Do you find this closed-interval binary search clearer than the closed-open–interval one I use?:

    def binary_search(self, key) -> OrC(nat?, False):
        let vec = self._contents
        def bin(lo, hi):
            if lo >= hi:
                return False
            let mid = (lo + hi) / 2
            if vec[mid].key == key:
                return mid
            elif vec[mid].key > key:
                bin(lo, mid)
            else:
                bin(mid + 1, hi)
        bin(0, vec.len())

(Have we talked about this before?)

tov commented 4 years ago

By the way, the reason I was playing with that was that I wanted to see whether it was possible to write the vector dictionary put method in a more symmetrical way using a comprehension.

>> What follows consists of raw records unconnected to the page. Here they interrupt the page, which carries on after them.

-- ==== Sys2Proof/Machine/Serialize.lean ====
section
/-! DEFINITION. The waveform serializer: SERIALIZE (R150-R158) and TRANSMIT (R165). -/

namespace Sys2Proof.Machine

/-- The capped bit count, `n = min(SERCFG.BITCOUNT, MAX_BITS)` (R152). -/
def cappedCount (sercfg : Word) : Nat := min (bitCountField sercfg).toNat Config.maxBits

/-- Bit `i` of the word array in the chosen order (R153). -/
def dataBit (msb : Bool) (w : WordBuf) (i : Nat) : Bool :=
  if msb then (w.get (i / 32)).getLsbD (31 - i % 32) else (w.get (i / 32)).getLsbD (i % 32)

/-- The mark and space of a timing register, in the order they are emitted (R153). -/
def pairOf (timing : Word) : List Duration := [markOf timing, spaceOf timing]

/-- The raw train: the header pair, then one pair per bit in increasing order (R153). -/
def rawTrain (b : Block) : List Duration :=
  pairOf b.hdr ++ (List.range (cappedCount b.sercfg)).flatMap fun i =>
    pairOf (if dataBit (msbField b.sercfg) b.word i then b.one else b.zero)

/-- The pulse train: zero-duration entries dropped (R154). -/
def train (b : Block) : List Duration := (rawTrain b).filter (· ≠ 0)

/-- The PULSE buffer holding a train, with 0 in every entry past it (R157). -/
def padTrain (p : List Duration) : List Duration := p ++ List.replicate (Config.pulseCap - p.length) 0

/-- The carrier in Hz, `zext_32(CARRIER_KHZ.KHZ) * 1000` (R158). -/
def carrierInHz (carrierKhz : Word) : Word := (khzField carrierKhz).setWidth 32 * 1000

/-- SERIALIZE: build the pulse train into PULSE, PULSE_LEN and CARRIER_HZ; nothing else is written (R150, R160). -/
def execSerialize (s : State) : Host.Outcome State Fault Refusal :=
  let p := train s.block
  .next (s.withBlock
    (s.block.withTrain (padTrain p) (BitVec.ofNat 32 p.length) (carrierInHz s.block.carrierKhz)))

/-- The transaction TRANSMIT hands over: the carrier and the valid entries of the buffer (R165). -/
def transaction (b : Block) : Transaction where
  hz := b.carrierHz
  seq := b.pulse.take (lenField b.pulseLen).toNat

/-- TRANSMIT: append one transaction to the sink history; no register is written, and the sink always accepts (R165, R167). -/
def execTransmit (s : State) : Host.Outcome State Fault Refusal := .next (s.emit (transaction s.block))

end Sys2Proof.Machine
end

And indeed it is!:

    def put(self, k, v):
        let index = self.binary_search(k)
        if index:
            self._contents[index].value = v
            return
        def old(i):
            if i < 0:            assoc(-inf, None)
            elif i < len(self):  self._contents[i]
            else:                assoc(inf, None)
        def new(i):
            let prev = old(i - 1)
            let curr = old(i)
            if k > curr.key:     curr
            elif k > prev.key:   assoc(k, v)
            else:                prev
        self._contents = [ new(i) for i in range(len(self) + 1) ]
tov commented 4 years ago

Also: you may want to check the dependencies. I think the new ones (plot, snip?) may not be listed, and I got warnings when I built.

Huh, I can’t seem to reproduce, but I added "plot" and "snip" to info.rkt anyway, and it doesn’t seem to hurt.